C’erano padri cresciuti con i
fumetti di Batman, e figli venuti su con i videogiochi dell’uomo pipistrello,
il miliardario che si trasforma in giustiziere mascherato per combattere i
cattivi. Ci si può immaginare l’attesa dei ragazzini davanti al cinema, a
mezzanotte, eccitati. Forse quel biglietto da cento dollari era un premio?
«Papà, per la promozione voglio vedere il nuovo film di Batman». E poi la Coca
e il pop corn, e la colonna sonora forte, assordante, da epopea, da ultima
battaglia. Qualcuno per qualche istante ha creduto a una trovata pubblicitaria,
e che l’uomo entrato in sala vestito come Bane, il supercattivo, il grande
nemico di Batman, facesse parte dello show. Maschera antigas e giubbotto
antiproiettile, lanciava fumogeni. Forse sul viso di qualche ragazzino per un
attimo si è acceso un sorriso emozionato? Poi, lo sconosciuto ha sparato.
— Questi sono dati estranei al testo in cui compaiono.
-- ==== Sys2Proof/Machine/Parser.lean ====
section
/-! DEFINITION. The MIDI parser family (43_midi.md). -/

namespace Sys2Proof.Machine

/-- `Dispatch(s, d1, d2)` (R253): at most one sink call, none where no DSP is bound (R259). -/
def State.dispatch (st d1 d2 : Byte) (s : State) : State :=
  if s.cfg.dspBound then
    match sinkCallOf st d1 d2 with
    | some c => s.sink c
    | none => s
  else s

/-- A status byte in state 1 or 2 discards the partial message (R252); the desync is observed (60_exceptions.md R307). -/
def State.resync (b : Byte) (s : State) : State :=
  if s.mstate ≠ .awaitingStatus ∧ b.getLsbD 7 then (s.setMState .awaitingStatus).emit (.desync b) else s

/-- The state machine on a byte that is no desync (R252, after its first test). -/
def State.parse (b : Byte) (s : State) : State :=
  match s.mstate with
  | .awaitingStatus =>
    if acceptsStatus b then (s.setMbuf { s.mbuf with b0 := b }).setMState .awaitingData1 else s
  | .awaitingData1 => (s.setMbuf { s.mbuf with b1 := b }).setMState .awaitingData2
  | .awaitingData2 =>
    ((s.setMbuf { s.mbuf with b2 := b }).setMState .awaitingStatus).dispatch s.mbuf.b0 s.mbuf.b1 b

/-- The body of MIDI.BYTE (R252). -/
def State.midiStep (s : State) (b : Byte) : State := (s.resync b).parse b

/-- MIDI.POLL (R257): one read of the source, every byte parsed in order. -/
def State.poll (s : State) : State :=
  let a := srcAnswer s.cfg.midiPollMax s.src
  (a.1.foldl State.midiStep (s.setSrc a.2)).respond .ok (.bytesRead (BitVec.ofNat 32 a.1.length))

/-- MIDI.BYTE (R252). -/
def execMidiByte (b : Byte) (s : State) : Host.Outcome State Fault Refusal :=
  .next (s.onEmpty ((s.midiStep b).respond .ok .empty))

/-- MIDI.PACKET (R256). -/
def execMidiPacket (p0 p1 p2 : Byte) (s : State) : Host.Outcome State Fault Refusal :=
  .next (s.onEmpty ((s.dispatch p0 p1 p2).respond .ok .empty))

/-- MIDI.POLL (R257). -/
def execMidiPoll (s : State) : Host.Outcome State Fault Refusal := .next (s.onEmpty s.poll)

end Sys2Proof.Machine
end

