-- ==== Sys2Proof/Laws/State.lean ====
section
/-! SUPPORT. One lemma per field of the state per named update. -/

namespace Sys2Proof.Machine

section
variable (s : State) (k : Fault)
@[simp] theorem State.raise_cfg : (s.raise k).cfg = s.cfg := rfl
@[simp] theorem State.raise_pending : (s.raise k).pending = s.pending := rfl
@[simp] theorem State.raise_operand : (s.raise k).operand = s.operand := rfl
@[simp] theorem State.raise_result : (s.raise k).result = s.result := rfl
@[simp] theorem State.raise_activeIsA : (s.raise k).activeIsA = s.activeIsA := rfl
@[simp] theorem State.raise_bufs : (s.raise k).bufs = s.bufs := rfl
@[simp] theorem State.raise_phase : (s.raise k).phase = s.phase := rfl
@[simp] theorem State.raise_dspState : (s.raise k).dspState = s.dspState := rfl
@[simp] theorem State.raise_inputVolume : (s.raise k).inputVolume = s.inputVolume := rfl
@[simp] theorem State.raise_seq : (s.raise k).seq = s.seq := rfl
@[simp] theorem State.raise_mstate : (s.raise k).mstate = s.mstate := rfl
@[simp] theorem State.raise_mbuf : (s.raise k).mbuf = s.mbuf := rfl
@[simp] theorem State.raise_faults : (s.raise k).faults = faultAdd k s.faults := rfl
@[simp] theorem State.raise_history : (s.raise k).history = s.history := rfl
@[simp] theorem State.raise_bus : (s.raise k).bus = s.bus := rfl
@[simp] theorem State.raise_src : (s.raise k).src = s.src := rfl
@[simp] theorem State.raise_nanDraws : (s.raise k).nanDraws = s.nanDraws := rfl
end

section
variable (s : State) (p : Phase)
@[simp] theorem State.setPhase_cfg : (s.setPhase p).cfg = s.cfg := rfl
@[simp] theorem State.setPhase_pending : (s.setPhase p).pending = s.pending := rfl
@[simp] theorem State.setPhase_operand : (s.setPhase p).operand = s.operand := rfl
@[simp] theorem State.setPhase_result : (s.setPhase p).result = s.result := rfl
@[simp] theorem State.setPhase_activeIsA : (s.setPhase p).activeIsA = s.activeIsA := rfl
@[simp] theorem State.setPhase_bufs : (s.setPhase p).bufs = s.bufs := rfl
@[simp] theorem State.setPhase_phase : (s.setPhase p).phase = p := rfl
@[simp] theorem State.setPhase_dspState : (s.setPhase p).dspState = s.dspState := rfl
@[simp] theorem State.setPhase_inputVolume : (s.setPhase p).inputVolume = s.inputVolume := rfl
@[simp] theorem State.setPhase_seq : (s.setPhase p).seq = s.seq := rfl
@[simp] theorem State.setPhase_mstate : (s.setPhase p).mstate = s.mstate := rfl
@[simp] theorem State.setPhase_mbuf : (s.setPhase p).mbuf = s.mbuf := rfl
@[simp] theorem State.setPhase_faults : (s.setPhase p).faults = s.faults := rfl
@[simp] theorem State.setPhase_history : (s.setPhase p).history = s.history := rfl
@[simp] theorem State.setPhase_bus : (s.setPhase p).bus = s.bus := rfl
@[simp] theorem State.setPhase_src : (s.setPhase p).src = s.src := rfl
@[simp] theorem State.setPhase_nanDraws : (s.setPhase p).nanDraws = s.nanDraws := rfl
end
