/-- Settles O58: the frame of the family, with no DSP `State.midiSteps_noDsp`, and its storage unchanged. -/
theorem parserFrame : Obligations.ParserFrame := by
  intro i s t b p0 p1 p2 hi h
  have hfamily : familyOf i = .parser := by
    simp only [List.mem_cons, List.not_mem_nil, or_false] at hi
    rcases hi with rfl | rfl | rfl <;> rfl
  obtain ⟨⟨r, m, mb, d, es, q, rfl, hdsp⟩, hpacket, hsource⟩ := exec_parserFrame hfamily h
  exact ⟨rfl, fun he => hpacket ⟨p0, p1, p2, he⟩, hsource, fun hno => (hdsp hno).1, ⟨es, rfl, fun hno => (hdsp hno).2⟩,
    State.reads_of_bufs_eq rfl⟩

/-! ## The arbiter -/

theorem even_of_legal {c : Config} (h : c.legal = true) : c.n % 2 = 0 := by
  simp only [Config.legal, Bool.and_eq_true, beq_iff_eq] at h
  obtain ⟨⟨-, heven⟩, -⟩ := h
  exact heven

theorem legal_of_step {s t : State} (h : step s = .next t) : s.cfg.legal = true := by
  cases hl : s.cfg.legal with
  | true => rfl
  | false => cases (step_of_not_legal hl).symm.trans h

/-- What PIPE.RECV does on any payload: refuse its shape, drop a block of another length, or deliver it (R151, R152). -/
theorem exec_pipeRecv_cases {s t : State} (heven : s.cfg.n % 2 = 0) (h : exec .pipeRecv s = .next t) :
    t = s.illegal ∨
    (∃ len, t = { s with
      operand := .empty
      phase := .awaitOut
      faults := s.orderFaults .awaitIn
      history := s.history ++ [.sizeMismatch .IN len]
      result := some ⟨.sizeMismatch, .empty⟩ }) ∨
    ∃ ws, ws.length = s.cfg.n ∧ t = { s with
      operand := .empty
      phase := .awaitOut
      faults := s.orderFaults .awaitIn
      bufs := s.recvBufs ws
      result := some ⟨.ok, .empty⟩ } := by
  cases hshape : s.operand.isLenBlock with
  | false =>
    rw [exec_pipeRecv_of_not_isLenBlock hshape] at h
    exact .inl (Host.Outcome.next.inj h).symm
  | true =>
    obtain ⟨len, ws, hs, hws⟩ := Payload.exists_of_isLenBlock hshape
    rw [exec_pipeRecv_of_lenBlock hs hws] at h
    obtain rfl := Host.Outcome.next.inj h
    by_cases hlen : len.toNat = s.cfg.n
    · exact .inr (.inr ⟨ws, hws.trans hlen, State.recv_of_length heven (hws.trans hlen) hlen⟩)
    · exact .inr (.inl ⟨len, State.recv_of_length_ne hlen ws⟩)

/-- The payload of a request that produces a block (R154). -/
def State.RequestsBlock (s : State) : Prop := ∃ len, s.operand = .word len ∧ len.toNat = s.cfg.n

/-- What PIPE.REQ does on any payload: refuse its shape, produce nothing for another length, or produce a block (R154,
R155). -/
theorem exec_pipeReq_cases {s t : State} (heven : s.cfg.n % 2 = 0) (h : exec .pipeReq s = .next t) :
    (¬ s.RequestsBlock ∧ t = s.illegal) ∨
    (¬ s.RequestsBlock ∧ ∃ len, t = { s with
      operand := .empty
      phase := .awaitIn
      faults := s.orderFaults .awaitOut
      history := s.history ++ [.sizeMismatch .OUT len]
      result := some ⟨.sizeMismatch, .request 0 none⟩ }) ∨
    (s.RequestsBlock ∧ ∃ len, t = { s.processed with
      operand := .empty
      phase := .awaitIn
      activeIsA := !s.activeIsA
      faults := if s.inputsWritten then s.orderFaults .awaitOut else faultAdd .unwrittenRead (s.orderFaults .awaitOut)
      nanDraws := s.nanDraws + (s.outLeft.countP f32IsNan + s.outRight.countP f32IsNan)
      bufs := s.reqBufs
      result := some ⟨.ok, .request len (some s.outBlock)⟩ }) := by
  cases hshape : s.operand.isWord with
  | false =>
    rw [exec_of_not_wellFormed (i := .pipeReq) hshape] at h
    refine .inl ⟨?_, (Host.Outcome.next.inj h).symm⟩
    rintro ⟨len, hs, -⟩
    rw [hs] at hshape
    cases hshape
  | true =>
    obtain ⟨len, hs⟩ := Payload.exists_of_isWord hshape
    rw [exec_pipeReq_of_word hs] at h
    obtain rfl := Host.Outcome.next.inj h
    by_cases hlen : len.toNat = s.cfg.n
    · exact .inr (.inr ⟨⟨len, hs, hlen⟩, len, State.req_of_length heven hlen⟩)
    · refine .inr (.inl ⟨?_, len, State.req_of_length_ne hlen⟩)
      rintro ⟨len', hs', hlen'⟩
      rw [hs] at hs'
      exact hlen (Payload.word.inj hs' ▸ hlen')
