-- ==== Sys2Proof/Machine/Dispatch.lean ====
section
/-! DEFINITION. Dispatch of a decoded command to its meaning, one arm per constructor of Instr. -/

namespace Sys2Proof.Machine

/-- The meaning of a command (R70, R72). -/
def exec (i : Instr) (s : State) : Host.Outcome State Fault Refusal :=
  match i with
  | .init => Sys2Proof.Machine.execInit s
  | .absorb payload => Sys2Proof.Machine.execAbsorb payload s
  | .final => Sys2Proof.Machine.execFinal s
  | .illegal00 => Sys2Proof.Machine.execIllegal00 s
  | .illegal04 low => Sys2Proof.Machine.execIllegal04 low s
  | .illegal08 low => Sys2Proof.Machine.execIllegal08 low s
  | .illegal10 low => Sys2Proof.Machine.execIllegal10 low s
  | .illegal20 low => Sys2Proof.Machine.execIllegal20 low s
  | .illegal40 low => Sys2Proof.Machine.execIllegal40 low s
  | .illegal80 low => Sys2Proof.Machine.execIllegal80 low s

end Sys2Proof.Machine
end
Guardando le facce, mirando a uno
e a quello accanto no, come obbedendo a una sua folle imperscrutabile logica.
Solo dopo lunghi sbigottiti secondi la gente ha capito che non era un gioco, e
ha cominciato a fuggire.
Dietro alla maschera, hanno
trovato un ragazzo di 24 anni, incensurato. Quale delirio è silenziosamente
maturato in un ventenne all’apparenza come tanti? A 30 chilometri da Denver, a
Columbine, 13 anni fa due studenti uccisero 13 compagni di scuola e si
spararono. Pare una follia che cova sotterranea come un sisma, e torna, e uccide,
nella medesima terra. Ma questa volta l’impressione è forse ancora più
profonda, perché è come se la finzione, come se la maschera di una saga dark
fosse uscita dallo schermo; improvvisamente reale, e feroce, davvero; e
assassina, davvero. Sembra un incubo la notte di Denver, di quelli da cui ci si
risveglia di soprassalto, e occorre qualche istante per prendere le distanze
dai propri fantasmi interiori. Lo choc di Denver è nella metamorfosi: di colpo
il sogno, il virtuale si è fatto reale.
E fa pensare, il fatto che
l’epopea di Batman cominci, nell’immaginazione dei suoi creatori, da un
ragazzino che assiste all’omicidio dei genitori all’uscita di un cinema dove ha
visto un film di Zorro (anch’egli un giustiziere, buono, e però pure lui
mascherato). Quel dramma porta il personaggio Bruce Wayne a farsi segretamente
Batman, l’eroe in lotta perenne contro i cattivi. Batman dunque è la storia di
un ragazzo ferito dal male che per tutta la vita, incatenato a un ricordo,
combatte il male con la sua forza: e coltiva strenuamente il vigore fisico, per
sconfiggere il nemico. Un superuomo dai buoni intenti, ma in realtà così
impotente; giacché è coscienza non solo cristiana, ma semplicemente realista,
la consapevolezza che gli uomini non riescono, con le loro sole forze, a
liberarsi dal male.
Nella notte di Denver c’è così
l’eco di una atroce beffa: il male da maschera virtuale si fa carne e ossa di
un uomo, e spara – davvero; e uccide – davvero. Restano a terra anche dei
ragazzini, nell’urlo straziato delle madri. Com’è stato possibile? Batman è un
soltanto un fumetto. Favola sottilmente ambigua però, che vellica, nell’America
del libero porto d’armi, fantasie di onnipotenza, di una giustizia da semidei
che si impone con la forza; gioco al buio, incrocio di fantasmi che in una
mente malata l’altra notte hanno preteso e imposto di farsi realtà. E lo
sappiamo che anche noi, in tanti almeno, siamo affascinati da storie oscure,
doppi volti, misteri, tanto che collettivamente, quasi con spensierata
innocenza li frequentiamo sullo schermo. È un gioco, diciamo. Gioco però che
trova risonanza in qualcosa, dentro di noi, di profondo.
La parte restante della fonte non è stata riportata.